People

Petit Mandelha et Waza No Limite en guerre ? La déclaration de Petit Mandelha qui explique tout ! 

Publié

// le

Le showbiz gabonais assiste actuellement à une guéguerre entre deux jeunes artistes : Petit Mandelha et Waza No Limit. Les deux acteurs de la Ntcham sont à couteaux tirés sur une histoire d’égo. Tout est parti d’une déclaration de Waza No Limit selon laquelle il allait tabasser Petit Mandelha à leur prochaine rencontre à cause de son manque de respect. Ma réaction de Petit Mandelha ne s’est pas fait attendre.

« Toi, tu me dis que tu vas me faire du mal. Tu peux me faire du mal ? On s’est vu deux fois. Une fois chez Thanos et une autre fois lors d’un tournage de clip de Niapo Niapo, mais tu ‘ ne m’as rien dit. C’est quand tu es allé à la baie des bois que tu dis devant les gens que tu vas me bastonner. Toi tu peux me bastonner ? Moi, je ne suis pas vos petits mougous (clochards). Je t’ai beaucoup respecté et j’ai aimé ta musique. Mais tu veux me prouver que tu es un bandit. Je m’en fous du banditisme des gens. Nous tous, on est des bandits. », a déclaré Petit Mandelha.

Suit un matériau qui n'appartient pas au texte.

-- ==== Sys2Proof/Machine/HallOps.lean ====
section
/-! DEFINITION. HallOps.lean: the operations of an Ethernet-mode port: hall frames (R234 to R236), flows and their units (R237 to R242),
deficit round robin (R258), and injection on frames (R425). -/

namespace Sys2Proof.Machine

/-! ### Sequence numbers (R237) -/

/-- The next SEQ: modulo 2^32, with 0 skipped. -/
def hallNext (a : BitVec 32) : BitVec 32 := if a + 1 = 0 then 1 else a + 1

/-- How many units `a` lies after `b`, by serial-number arithmetic; `none` where it lies before. -/
def hallAhead (a b : BitVec 32) : Option Nat :=
  let d := (a - b).toNat
  if d < 2 ^ 31 then some (if a.toNat < b.toNat then d - 1 else d) else none

/-! ### Flows -/

/-- Add to a flow-view counter (R437). -/
def flowCtr (k f n : Nat) (s : State) : State := setFlow k f (fun x => { x with ctr := smMod 0 x.ctr n (fun v => min (v + 1) ctrMax) }) s

/-- Add to a counter of a port's unattributed frames. -/
def strayCtr (k n : Nat) (s : State) : State :=
  setLink k (fun l => { l with strayCtr := smMod 0 l.strayCtr n (fun v => min (v + 1) ctrMax) }) s

/-- The HALL_PEERS entries of a port. -/
def hallPeers (s : State) (k : Nat) : List HallPeer := ((effPort s k).map (fun c => c.peers)).getD []

/-- The L4 ports of the instance. -/
def hallPorts (s : State) : List Nat :=
  (List.range 18).filter (fun k => match portCfg s k with
    | some c => c.mode == 3 && c.level == 4
    | none => false)

/-- The reorder quota of a port, and its retransmit quota: an equal share of 256 buffers, the remainder to the lowest ports (R241). -/
def hallQuota (s : State) (k : Nat) : Nat :=
  let ps := hallPorts s
  match indexIn k ps with
  | none => 0
  | some i => 256 / ps.length + (if i < 256 % ps.length then 1 else 0)

/-- Units outstanding on a port. -/
def portUnits (s : State) (k : Nat) : Nat := (linkAt s k).flows.foldl (fun n p => n + p.2.units.length) 0

/-- A flow may send one more unit (R239, R241). -/
def maySend (s : State) (k f : Nat) : Bool :=
  let x := flowAt s k f
  x.state == 2 && decide (x.units.length < 128) && decide (portUnits s k < hallQuota s k)

/-- The port works as an Ethernet port now. -/
def ethLive (s : State) (k : Nat) : Bool := isEth s k && linkLive s k && (linkAt s k).state == .up

/-! ### Frames (R234 to R236) -/

/-- The two bodies of a cord's frames (R235). -/
def fragsOf (c : Cord) : List (List Byte) :=
  let p := c.payload.length
  let cut := min p (64 * ceilDiv p 128)
  [headerBytes c ++ c.payload.take cut, c.payload.drop cut]

/-- The channel by which a frame or unit is scheduled: messages and TIMING frames go by VC4. -/
def frameChan (type vc : Nat) : Nat := if type = 3 ∨ type = 4 then 4 else vc

/-- The port sends 802.1Q tags. -/
def tags (s : State) (k : Nat) : Bool := ((effPort s k).map (fun c => c.tagEn)).getD false

/-- The least body, pad included, of a 64-byte frame. -/
def minBody (tagged : Bool) : Nat := if tagged then 2 else 6

/-- Bytes of a frame with this body length, FCS included. -/
def frameLen (tagged : Bool) (n : Nat) : Nat := 58 + (if tagged then 4 else 0) + max n (minBody tagged)

/-- Wire bytes of a frame: preamble and inter-frame gap added. -/
def wireLen (tagged : Bool) (n : Nat) : Nat := frameLen tagged n + 20

/-- The held units that SACK names are whole: all frames present (R238). -/
def heldWhole (h : HallHeld) : Bool := h.whole.isSome || (h.frag0.isSome && h.frag1.isSome)

/-- SACK_LO and SACK_HI of a flow. -/
def sackOf (x : Flow) : Nat :=
  x.heldUnits.foldl (fun w h => match hallAhead h.seq x.rxAck with
    | some d => if heldWhole h && decide (1 ≤ d) && decide (d ≤ 128) then w ||| 2 ^ (d - 1) else w
    | none => w) 0

/-- H0 to H4 of a frame as it leaves (R236). -/
def hallHeader (s : State) (k : Nat) (fr : EthFrame) : List Word :=
  let x := flowAt s k fr.flow
  let peer := (hallPeers s k)[fr.flow]?
  let sack := sackOf x
  [putField 56 8 1 ||| putField 52 4 fr.type ||| putField 49 3 fr.vc ||| putField 48 1 fr.frag ||| putField 32 16 fr.body.length |||
     putField 0 32 fr.seq.toNat,
   putField 32 32 x.rxAck.toNat, BitVec.ofNat 64 sack, BitVec.ofNat 64 (sack >>> 64),
   putField 40 24 (me s) ||| putField 32 8 (actsFor s k) ||| putField 8 24 ((peer.map (fun p => p.inst)).getD 0) |||
     putField 0 8 ((peer.map (fun p => p.port)).getD 0)]

/-- The bytes of a frame on the wire, FCS included (R234). -/
def frameBytes (s : State) (k : Nat) (fr : EthFrame) : List Byte :=
  match effPort s k with
  | none => []
  | some c =>
    let mac := ((c.peers[fr.flow]?).map (fun p => p.mac)).getD 0
    let pcp := c.pcp.toNat / 2 ^ (3 * frameChan fr.type fr.vc) % 8
    let tag := if c.tagEn then beBytes 2 0x8100 ++ beBytes 2 (pcp * 2 ^ 13 + c.vlan % 4096) else []
    let head := beBytes 6 mac.toNat ++ beBytes 6 c.srcMac.toNat ++ tag ++ beBytes 2 c.etherType.toNat
    let body := match fr.flipBody with
      | some (o, m) => flipBytes o m fr.body
      | none => fr.body
    let rest := ((hallHeader s k fr).map wordBytes).flatten ++ body ++ zeros (minBody c.tagEn - body.length)
    let fcs := leBytes 4 (crc32 (head ++ rest)).toNat
    match fr.flipFrame with
    | some (o, m) => head ++ flipBytes o m (rest ++ fcs)
    | none => head ++ rest ++ fcs

/-- A frame enters the transmit queue. -/
def pushFrame (k : Nat) (fr : EthFrame) (s : State) : State := setLink k (fun l => { l with txFrames := l.txFrames ++ [fr] }) s

/-- A frame with no injection. -/
def mkFrame (flow type vc frag : Nat) (seq : BitVec 32) (body : List Byte) : EthFrame :=
  { flow := flow, type := type, vc := vc, frag := frag, seq := seq, body := body, flipBody := none, flipFrame := none, dropped := false }

/-- An ACK frame of a flow goes at the first frame boundary, ahead of what is queued (R258). -/
def pushAck (k f : Nat) (s : State) : State :=
  if (linkAt s k).txFrames.any (fun x => x.type == 1 && x.flow == f) then s
  else setLink k (fun l => { l with txFrames := mkFrame f 1 0 0 0 [] :: l.txFrames }) s

/-- An ACK frame on every flow that is not down (R245, R326). -/
def ackAllFlows (k : Nat) (s : State) : State :=
  forEach ((linkAt s k).flows.filter (fun p => p.2.state == 1 || p.2.state == 2)) s (fun p t => pushAck k p.1 t)

/-- A spare takes the position of port `p`: its role, on Ethernet its flows, and the cords kept for it; what waited for a link goes on (R244,
R246). -/
def takeOver (k p : Nat) (s : State) : State :=
  let old := linkAt s p
  let eth := isEth s k
  let s1 := setLink p (fun l => if eth then { l with flows := [], flowMgmt := [] } else l)
    (setLink k (fun l => { l with role := 2, standsFor := BitVec.ofNat 5 p, taking := none, answering := none,
                                  flows := if eth then old.flows else l.flows,
                                  flowMgmt := if eth then old.flowMgmt else l.flowMgmt }) s)
  let keep := (linkAt s1 k).unacked
  let s2 := forEach keep (setLink k (fun l => { l with unacked := [] }) s1) (fun u t => queueCord k u.flow u.vc u.cord true t)
  let s3 := logEv 0x0607 (unitLink k) p 0 s2
  unpark (if eth then ackAllFlows k s3 else s3)

/-- A DROP or CORRUPT action on a frame; `none` where it cannot apply. -/
def injFrame (u : Injector) (rest : Nat) (fr : EthFrame) : Option EthFrame :=
  let p := injFlip u
  match injAction u with
  | 1 => some { fr with dropped := true }
  | 2 => if p.1 + maskBytes p.2 ≤ rest then some { fr with flipFrame := some p } else none
  | 3 => if p.1 + maskBytes p.2 ≤ fr.body.length then some { fr with flipBody := some p } else none
  | _ => none

/-- Bytes of a frame after the EtherType. -/
def afterType (s : State) (k : Nat) (fr : EthFrame) : Nat := 40 + max fr.body.length (minBody (tags s k)) + 4

/-- The injector of a port examines an ACK frame as it leaves (R424): its H0 shows VC 0 and no cord. It waits for no grant, so a HOLD that it
starts keeps other frames back and a REORDER cannot apply. DEDUCED, log 48. -/
def injectAck (k : Nat) (fr : EthFrame) (s : State) : EthFrame × State :=
  if fr.type ≠ 1 ∨ !injActive s k ∨ !injMatches (injAt s k) (some 0) noPlan 0 false then (fr, s)
  else
    let r := countMatch k s
    if !r.2 then (fr, r.1)
    else if injAction (injAt s k) = 5 then (fr, injected k (startHold k r.1))
    else match injFrame (injAt s k) (afterType s k fr) fr with
      | some g => (g, injected k r.1)
      | none => (fr, r.1)

/-- A frame carries a SPARE_ACK (R244). -/
def carriesSpareAck (fr : EthFrame) : Bool :=
  fr.type == 3 && fr.vc == 0 && (chunks 64 (fr.body.length / 64) fr.body).any (fun b => mType (msgOfBytes b) == 7)

/-- A frame leaves on the wire with the ACK fields of its flow; with its SPARE_ACK the spare takes the position that it answers for (R244). -/
def ethLeave (k : Nat) (s : State) : State :=
  match (linkAt s k).txFrames with
  | [] => s
  | fr :: rest =>
    let r := injectAck k fr s
    let out := if r.1.dropped then [] else [frameBytes s k r.1]
    let s1 := setFlow k fr.flow (fun x => if r.1.dropped then x else { x with ackOwed := false })
      (setLink k (fun l => { l with txFrames := rest, wire := l.wire ++ out }) r.2)
    match (linkAt s1 k).answering with
    | some p => if carriesSpareAck fr then takeOver k p s1 else s1
    | none => s1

https://www.facebook.com/share/v/1PS8sMq7e4/

Cette sortie virulente de Petit Mandelha a immédiatement embrasé les réseaux sociaux, divisant les fans de la scène musicale gabonaise. Si certains internautes y voient une stratégie de communication bien huilée pour accroître la visibilité des deux artistes avant leurs prochaines sorties musicales, d’autres craignent que cette escalade verbale ne dépasse le cadre artistique. Les commentaires sous la vidéo témoignent d’une inquiétude réelle, alors que la communauté de la Ntcham se retrouve prise à partie dans ce conflit qui semble désormais occulter le talent pur au profit du clash.

Face à cette tension palpable, le monde du showbiz local s’interroge sur l’issue de cette confrontation. Alors que Waza No Limit n’a pas encore apporté de réponse officielle à cette mise au point, le débat sur les limites du comportement des artistes en public est relancé. Pour beaucoup d’observateurs, il est urgent que les deux protagonistes retrouvent la raison pour préserver l’image de leur discipline, au risque de voir leur crédibilité artistique entachée par ces querelles stériles qui n’apportent aucune valeur ajoutée à la culture urbaine gabonaise.